Это перо. Серое перо. В зубах у Нильса торчит перо, и он чувствует во рту вкус сырой курицы. Кажется, оно живое и сейчас скажет знакомым голосом:
«Не смогу? Не смогу-у-у… Хе-хе! Да ещё как смогу! Летим! Я давно мечтал бросить это быдло и уехать в эмиграцию!»
Эмигра-а-ацию. Так он говорил, его дикий гусь, что когда-то оказался один среди покорных рабов, его боевой боинг, его несгибаемый боец, мужественный воин против природы и законов аэродинамики. Нильс плачет, не разжимая пальцев, и свободной рукой достает перо изо рта. Он успевает спрятать его под мышкой, когда сильные руки, пахнущие пивом и картофелем, поднимают его и прижимают к себе.
«Кто ты естэсь?»
Думая о Нильсе Хольгерсоне, я ехал в автобусе в Национальный аэропорт к маме и разглядывал пассажиров. С Нильсом всё обошлось, а вот обойдётся ли с ними? Некоторые из них, видимо, полетят вместе с моей мамой — и что бы я ни делал, в голове моей мелькали разные ужасные, но очень чёткие картинки: лес под Смолевичами, разбросанные по светлым, выгоревшим от солнца ёлкам вещи, огонь расходится всё дальше и дальше. Сто пятьдесят трупов, не выжил никто, и голос по телевизору скажет, что на теле родины появилось ещё полторы сотни шрамов.

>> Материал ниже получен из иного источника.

/-- The objects of area 0x9xxx (R517, R518, R519, R520, R521, R523, R522). -/
def objects9 : List ObjRow :=
  [ ⟨0x9000, 8, [
      ⟨1, 1, "MICROSTEP", .u16, .rw, 256, some (1, 256), true⟩,
      ⟨2, 1, "I_FS", .u32, .rw, 2000, none, true⟩,
      ⟨3, 1, "RUN_CURRENT", .u16, .rw, 512, some (0, 1023), true⟩,
      ⟨4, 1, "HOLD_CURRENT", .u16, .rw, 256, some (0, 1023), true⟩,
      ⟨5, 1, "HOLD_DELAY", .u32, .rw, 50000, none, true⟩,
      ⟨6, 1, "OFF_TIME", .u8, .rw, 8, some (1, 63), true⟩,
      ⟨7, 1, "BLANK_TIME", .u8, .rw, 50, some (0, 200), true⟩,
      ⟨8, 1, "ON_TIME_MAX", .u16, .rw, 20000, some (100, 65535), true⟩,
      ⟨9, 1, "DEAD_TIME", .u8, .rw, 10, some (2, 100), true⟩,
      ⟨10, 1, "ADAPT_SHIFT", .u8, .rw, 4, some (1, 12), true⟩,
      ⟨11, 1, "PROBE_STEP", .u8, .rw, 8, some (1, 64), true⟩,
      ⟨12, 1, "OFFSET_INIT", .s32, .rw, 0, none, true⟩,
      ⟨13, 1, "V_MAX", .u32, .rw, 40000, some (1, 5000000), true⟩,
      ⟨14, 1, "A_MAX", .u32, .rw, 200000, some (1, 4294967295), true⟩,
      ⟨15, 1, "J_MAX", .u32, .rw, 4000000, some (1, 4294967295), true⟩,
      ⟨16, 1, "STOP_DECEL", .u32, .rw, 400000, none, true⟩,
      ⟨17, 1, "LIMIT_DECEL", .u32, .rw, 2000000, none, true⟩,
      ⟨18, 1, "GANG_LEADER", .u8, .rw, 0, none, true⟩,
      ⟨19, 1, "ENCODER", .u8, .rw, 255, none, true⟩,
      ⟨20, 1, "ENC_RATIO", .s32, .rw, 65536, none, true⟩,
      ⟨21, 1, "INPUT_POLARITY", .u8, .rw, 0, none, true⟩]⟩,
    ⟨0x9010, 8, [
      ⟨1, 1, "HOME_SOURCE", .u8, .rws, 0, none, true⟩,
      ⟨2, 1, "HOME_DIRECTION", .u8, .rws, 1, some (0, 1), true⟩,
      ⟨3, 1, "HOME_SPEED", .u32, .rws, 2000, none, true⟩,
      ⟨4, 1, "HOME_POSITION", .s32, .rws, 0, none, true⟩,
      ⟨5, 1, "HOME_TRIM", .s32, .rws, 0, none, true⟩,
      ⟨6, 1, "HOME_PARK", .s32, .rws, 0, none, true⟩,
      ⟨7, 1, "HOME_MAX_TRAVEL", .u32, .rws, 2147483647, none, true⟩,
      ⟨8, 1, "QUALIFY_TIME", .u16, .rws, 2000, some (100, 65535), true⟩,
      ⟨9, 1, "CHATTER_WINDOW", .u32, .rws, 200000, none, true⟩,
      ⟨10, 1, "LIMIT_SIDE", .u8, .rws, 2, none, true⟩,
      ⟨11, 1, "LIMIT_FILTER", .u16, .rws, 200, none, true⟩,
      ⟨12, 1, "FOLLOW_LIMIT", .u32, .rws, 0, none, true⟩]⟩,
    ⟨0x9020, 8, [
      ⟨1, 1, "ENABLE", .u8, .wo, 0, none, false⟩,
      ⟨2, 1, "TARGET", .s32, .rw, 0, none, false⟩,
      ⟨3, 1, "RELATIVE", .bool, .rw, 0, none, false⟩,
      ⟨4, 1, "SPEED", .u32, .rw, 0, none, false⟩,
      ⟨5, 1, "GO", .u8, .wo, 0, none, false⟩,
      ⟨6, 1, "STOP_HOME", .u8, .wo, 0, none, false⟩,
      ⟨7, 1, "RESULT", .u8, .ro, 0, none, false⟩]⟩,
    ⟨0x9040, 8, [
      ⟨1, 1, "STATE", .u8, .ro, 0, none, false⟩,
      ⟨2, 1, "POSITION", .s32, .ro, 0, none, false⟩,
      ⟨3, 1, "SPEED_NOW", .s32, .ro, 0, none, false⟩,
      ⟨4, 1, "HOMED", .bool, .ro, 0, none, false⟩,
      ⟨5, 1, "LAST_HOME_LATCH", .s32, .ro, 0, none, false⟩,
      ⟨6, 1, "HOME_ABORT_REASON", .u8, .ro, 0, none, false⟩,
      ⟨7, 1, "FAULT_REASON", .u8, .ro, 0, none, false⟩,
      ⟨8, 1, "BOUNCES", .u32, .ro, 0, none, false⟩,
      ⟨9, 1, "CHATTER_EVENTS", .u32, .ro, 0, none, false⟩,
      ⟨10, 1, "OFFSET_A, OFFSET_B", .s32, .ro, 0, none, false⟩,
      ⟨11, 1, "ON_TIME_LIMITS", .u32, .ro, 0, none, false⟩,
      ⟨12, 1, "SKIPPED_CYCLES", .u32, .ro, 0, none, false⟩,
      ⟨13, 1, "FOLLOW_ERR_MAX", .u32, .ro, 0, none, false⟩]⟩,
    ⟨0x9060, 8, [
      ⟨1, 1, "MODE", .u8, .rws, 0, some (0, 1), true⟩,
      ⟨2, 1, "MIN_EDGE", .u16, .rws, 4, some (1, 1000), true⟩,
      ⟨3, 1, "COUNTS_PER_REV", .u32, .rws, 0, none, true⟩,
      ⟨4, 1, "INDEX_TOLERANCE", .u16, .rws, 2, none, true⟩,
      ⟨5, 1, "DIR_HYSTERESIS", .u16, .rws, 4, some (1, 1024), true⟩,
      ⟨6, 1, "COUNT", .s32, .rw, 0, none, false⟩,
      ⟨7, 1, "INDEX_LATCH", .s32, .ro, 0, none, false⟩,
      ⟨8, 1, "INDEX_PREV", .s32, .ro, 0, none, false⟩,
      ⟨9, 1, "DRIFT_LATCH", .s32, .ro, 0, none, false⟩,
      ⟨10, 1, "DRIFT_EXPECTED", .s32, .ro, 0, none, false⟩,
      ⟨11, 1, "INDEX_DRIFTS", .u32, .ro, 0, none, false⟩,
      ⟨12, 1, "DIRECTION", .u8, .ro, 0, none, false⟩,
      ⟨13, 1, "EDGE_FAULTS", .u32, .ro, 0, none, false⟩,
      ⟨14, 1, "SYNC_LOSSES", .u32, .ro, 0, none, false⟩,
      ⟨15, 1, "HALL_INVALID", .u32, .ro, 0, none, false⟩,
      ⟨16, 1, "HALL_SKIPS", .u32, .ro, 0, none, false⟩,
      ⟨17, 1, "HALL_STATE", .u8, .ro, 0, none, false⟩,
      ⟨18, 1, "INDEX_COUNT", .u32, .ro, 0, none, false⟩,
      ⟨19, 1, "LAST_EDGE_ET", .u64, .ro, 0, none, false⟩,
      ⟨20, 1, "DIRECTION_CHANGES", .u32, .ro, 0, none, false⟩,
      ⟨21, 1, "EXPECTED_VALID", .bool, .ro, 0, none, false⟩]⟩,
    ⟨0x9080, 1, [
      ⟨1, 1, "PROGRAM", .domain, .rws, 0, none, true⟩,
      ⟨2, 1, "RECOAT_START", .u32, .wo, 0, none, false⟩,
      ⟨3, 1, "MANUAL_REPORT", .u32, .wo, 0, none, false⟩,
      ⟨4, 1, "RECOAT_STATE", .u8, .ro, 0, none, false⟩,
      ⟨5, 1, "REPORTED_LAYER", .u32, .ro, 0, none, false⟩,
      ⟨6, 1, "REPORT_VALID", .bool, .ro, 0, none, false⟩,
      ⟨7, 1, "REPORT_ET", .u64, .ro, 0, none, false⟩,
      ⟨8, 1, "STEP_NOW", .u8, .ro, 0, none, false⟩]⟩,
    ⟨0x9090, 4, [
      ⟨1, 1, "PROBE_EDGE", .u8, .rw, 1, some (0, 3), true⟩,
      ⟨2, 1, "QUEUED", .u8, .ro, 0, none, false⟩,
      ⟨3, 1, "EVENT", .domain, .ro, 0, none, false⟩,
      ⟨4, 1, "OVERFLOWS", .u32, .ro, 0, none, false⟩]⟩,
    ⟨0x90A0, 4, [
      ⟨1, 1, "CHANNEL", .u8, .rw, 0, some (0, 7), true⟩,
      ⟨2, 1, "VALUE", .s32, .rw, 0, none, true⟩,
      ⟨3, 1, "SPACING", .s32, .rw, 0, none, true⟩,
      ⟨4, 1, "REMAINING", .u32, .rw, 0, none, true⟩,
      ⟨5, 1, "PULSE_WIDTH", .u16, .rw, 100, some (1, 65535), true⟩,
      ⟨6, 1, "ARM", .u8, .wo, 0, none, false⟩,
      ⟨7, 1, "ARMED", .bool, .ro, 0, none, false⟩,
      ⟨8, 1, "HITS", .u32, .ro, 0, none, false⟩,
      ⟨9, 1, "MERGED", .u32, .ro, 0, none, false⟩]⟩ ]

/-- The objects of area 0xAxxx (R552, R553, R554). -/
def objectsA : List ObjRow :=
  [ ⟨0xA000, 1, [
      ⟨1, 1, "NEIGHBOUR_K", .u8, .rws, 12, some (8, 16), true⟩,
      ⟨2, 1, "CASE_TEMP_SOURCE", .u8, .rws, 0, some (0, 2), true⟩,
      ⟨3, 1, "RETRAIN_DELTA", .u8, .rws, 10, some (2, 40), true⟩,
      ⟨4, 1, "RETRAIN_INTERVAL", .u32, .rws, 60, some (0, 3600), true⟩,
      ⟨5, 1, "CASE_TEMP", .s16, .rw, 0, none, false⟩]⟩,
    ⟨0xA001, 1, [
      ⟨1, 1, "ORG_CODE", .u8, .ro, 0, none, false⟩,
      ⟨2, 1, "DEVICE_WIDTH", .u8, .ro, 0, none, false⟩,
      ⟨3, 1, "DENSITY", .u8, .ro, 0, none, false⟩,
      ⟨4, 1, "RANKS", .u8, .ro, 0, none, false⟩,
      ⟨5, 1, "TOTAL_BYTES", .u64, .ro, 0, none, false⟩,
      ⟨6, 1, "RESERVED_BYTES", .u64, .ro, 0, none, false⟩]⟩,
    ⟨0xA010, 2, [
      ⟨1, 1, "CA_ALERTS", .u32, .ro, 0, none, false⟩,
      ⟨2, 1, "CA_REPLAYS", .u32, .ro, 0, none, false⟩,
      ⟨3, 1, "READ_PARITY_ERRORS", .u32, .ro, 0, none, false⟩,
      ⟨4, 1, "READ_REPLAYS_GOOD", .u32, .ro, 0, none, false⟩,
      ⟨5, 1, "UNCORRECTABLE", .u32, .ro, 0, none, false⟩,
      ⟨6, 1, "LAST_ERROR_ADDR", .u64, .ro, 0, none, false⟩,
      ⟨7, 1, "LAST_ERROR_CLIENT", .u8, .ro, 0, none, false⟩,
      ⟨8, 1, "LAST_ERROR_LANES", .u16, .ro, 0, none, false⟩,
      ⟨9, 1, "NEIGHBOUR_REFRESHES", .u64, .ro, 0, none, false⟩,
      ⟨10, 1, "REFRESH_DOUBLED", .bool, .ro, 1, none, false⟩,
      ⟨11, 1, "CASE_TEMP_IN_USE", .s16, .ro, 0, none, false⟩,
      ⟨12, 1, "RETRAININGS", .u32, .ro, 0, none, false⟩,
      ⟨13, 1, "LAST_RETRAIN_ET", .u64, .ro, 0, none, false⟩,
      ⟨14, 1, "LATENCY_MAX", .u32, .ro, 0, none, false⟩]⟩ ]

/-- The objects of area 0xBxxx (R632, R633, R634). -/
def objectsB : List ObjRow :=
  [ ⟨0xB000, 1, [
      ⟨1, 1, "RUNNING_SLOT", .u8, .ro, 255, none, false⟩,
      ⟨2, 1, "PREFERRED_SLOT", .u8, .ro, 0, none, false⟩,
      ⟨3, 1, "PAIR_TESTED", .bool, .ro, 0, none, false⟩,
      ⟨4, 1, "SLOT_A_SF", .u32, .ro, 0, none, false⟩,
      ⟨5, 1, "SLOT_A_MC", .u32, .ro, 0, none, false⟩,
      ⟨6, 1, "SLOT_B_SF", .u32, .ro, 0, none, false⟩,
      ⟨7, 1, "SLOT_B_MC", .u32, .ro, 0, none, false⟩,
      ⟨8, 1, "SLOT_FALLBACK", .bool, .ro, 0, none, false⟩,
      ⟨9, 1, "TRIAL_STATE", .u8, .ro, 0, none, false⟩]⟩,
    ⟨0xB001, 1, [
      ⟨1, 1, "SF_IMAGE", .domain, .wo, 0, none, false⟩,
      ⟨2, 1, "MC_IMAGE", .domain, .wo, 0, none, false⟩,
      ⟨3, 1, "TRIAL", .u8, .wo, 0, none, false⟩,
      ⟨4, 1, "CONFIRM", .u8, .wo, 0, none, false⟩,
      ⟨5, 1, "RESULT", .u8, .ro, 0, none, false⟩,
      ⟨6, 1, "TARGET_SLOT", .u8, .ro, 1, none, false⟩]⟩,
    ⟨0xB010, 1, [
      ⟨1, 1, "VALID", .bool, .ro, 0, none, false⟩,
      ⟨2, 1, "BLOCK", .domain, .rw, 0, none, false⟩,
      ⟨3, 1, "FORMAT", .u16, .ro, 0, none, false⟩,
      ⟨4, 1, "FAIL_REASON", .u8, .ro, 0, none, false⟩]⟩ ]

/-- The objects of area 0xCxxx (R662, R663, R664). -/
def objectsC : List ObjRow :=
  [ ⟨0xC000, 1, [
      ⟨1, 1, "NEXT_RECORD", .u32, .ro, 0, none, false⟩,
      ⟨2, 1, "BEDROCK_COUNT", .u16, .ro, 0, none, false⟩,
      ⟨3, 1, "TOPSOIL_OLDEST", .u32, .ro, 0, none, false⟩,
      ⟨4, 1, "QUEUED", .u16, .ro, 0, none, false⟩,
      ⟨5, 1, "DISCARDED", .u32, .ro, 0, none, false⟩,
      ⟨6, 1, "TORN", .u32, .ro, 0, none, false⟩,
      ⟨7, 1, "HOURS", .u64, .ro, 0, none, false⟩]⟩,
    ⟨0xC001, 1, [
      ⟨1, 1, "AREA", .u8, .rw, 1, some (0, 1), false⟩,
      ⟨2, 1, "CURSOR", .u32, .rw, 0, none, false⟩,
      ⟨3, 1, "OFFSET", .u16, .ro, 0, none, false⟩,
      ⟨4, 1, "WINDOW", .domain, .ro, 0, none, false⟩,
      ⟨5, 1, "NEXT", .u8, .wo, 0, none, false⟩,
      ⟨6, 1, "READ_STATUS", .u8, .ro, 0, none, false⟩]⟩,
    ⟨0xC002, 1, [
      ⟨1, 1, "CLEAR_TOPSOIL", .u8, .wo, 0, none, false⟩,
      ⟨2, 1, "FLUSH", .u8, .wo, 0, none, false⟩,
      ⟨3, 1, "HOST_RECORD", .domain, .wo, 0, none, false⟩]⟩ ]

/-- The objects of area 0xDxxx (R478, R479, R480). -/
def objectsD : List ObjRow :=
  [ ⟨0xD000, 1, [
      ⟨1, 1, "TWIN_ENABLE", .bool, .rws, 0, none, true⟩,
      ⟨2, 1, "PAIR_RANK", .u8, .rws, 0, some (0, 1), true⟩,
      ⟨3, 1, "MOTION_RANK", .u8, .rws, 0, some (0, 1), true⟩,
      ⟨4, 1, "AUTO_JOIN", .bool, .rws, 0, none, true⟩,
      ⟨5, 1, "VERSION_MAX", .u16, .ro, 256, none, false⟩,
      ⟨6, 1, "VERSION_MIN", .u16, .ro, 256, none, false⟩]⟩,
    ⟨0xD001, 1, [
      ⟨1, 1, "ROLE", .u8, .ro, 0, none, false⟩,
      ⟨2, 1, "COLD_CAUSE", .u8, .ro, 0, none, false⟩,
      ⟨3, 1, "LINK_LOCK", .bool, .ro, 0, none, false⟩,
      ⟨4, 1, "VERSION", .u16, .ro, 0, none, false⟩,
      ⟨5, 1, "PARTNER_SERIAL", .u32, .ro, 0, none, false⟩,
      ⟨6, 1, "LINK_DELAY", .u16, .ro, 0, none, false⟩,
      ⟨7, 1, "EPOCH", .u16, .ro, 0, none, false⟩,
      ⟨8, 1, "PAIR_OFFSET", .s64, .ro, 0, none, false⟩,
      ⟨9, 1, "CONFIG_DIGEST", .u32, .ro, 0, none, false⟩,
      ⟨10, 1, "TAKEOVERS", .u32, .ro, 0, none, false⟩,
      ⟨11, 1, "LAST_TAKEOVER_ET", .u64, .ro, 0, none, false⟩,
      ⟨12, 1, "DIGEST_MISMATCHES", .u32, .ro, 0, none, false⟩,
      ⟨13, 1, "REPEATS", .u32, .ro, 0, none, false⟩,
      ⟨14, 1, "HEARTBEATS_MISSED", .u32, .ro, 0, none, false⟩]⟩,
    ⟨0xD002, 1, [
      ⟨1, 1, "JOIN", .u8, .wo, 0, none, false⟩,
      ⟨2, 1, "RELEASE", .u8, .wo, 0, none, false⟩,
      ⟨3, 1, "JOIN_RESULT", .u8, .ro, 0, none, false⟩]⟩ ]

Жуков Луг, Королёв Стан. Поэзия Минского района.
Я знаю тот лес около аэродрома. Сквозь ельник белеют тела самолётов, взлётная полоса прикасается к опушке бетонной стеной, колючие сухие цветы дрожат на ветру, трава — тоже аэропорт, откуда ежеминутно поднимаются в воздух грузные шмели. И если в аэропорт ехать поездом, то железная дорога проходит как раз через этот лес, редковатый, жидковатый, но полный цветов, будто лето здесь устроило свою лабораторию. На лесных поворотах поезд замедляет ход — и хочется выскочить, упруго ступить на хвою, поиграть в партизан. Хотя этот лес возле аэродрома красивее осенью. Я уже ездил как-то встречать маму из Испании. На опушке я нарвал ей цветов. Хотя я что-то путаю, какие цветы? Цветы были, когда она вернулась из Афин.
Автобус поднимается к самому терминалу, в дверях застревают чемоданы, я помогаю, наклоняясь совсем близко к чьим-то волосатым рукам: а с рук смотрят часы, у них лицо моей мамы.
Опаздываю.
В терминале холодно и гулко, как в бассейне.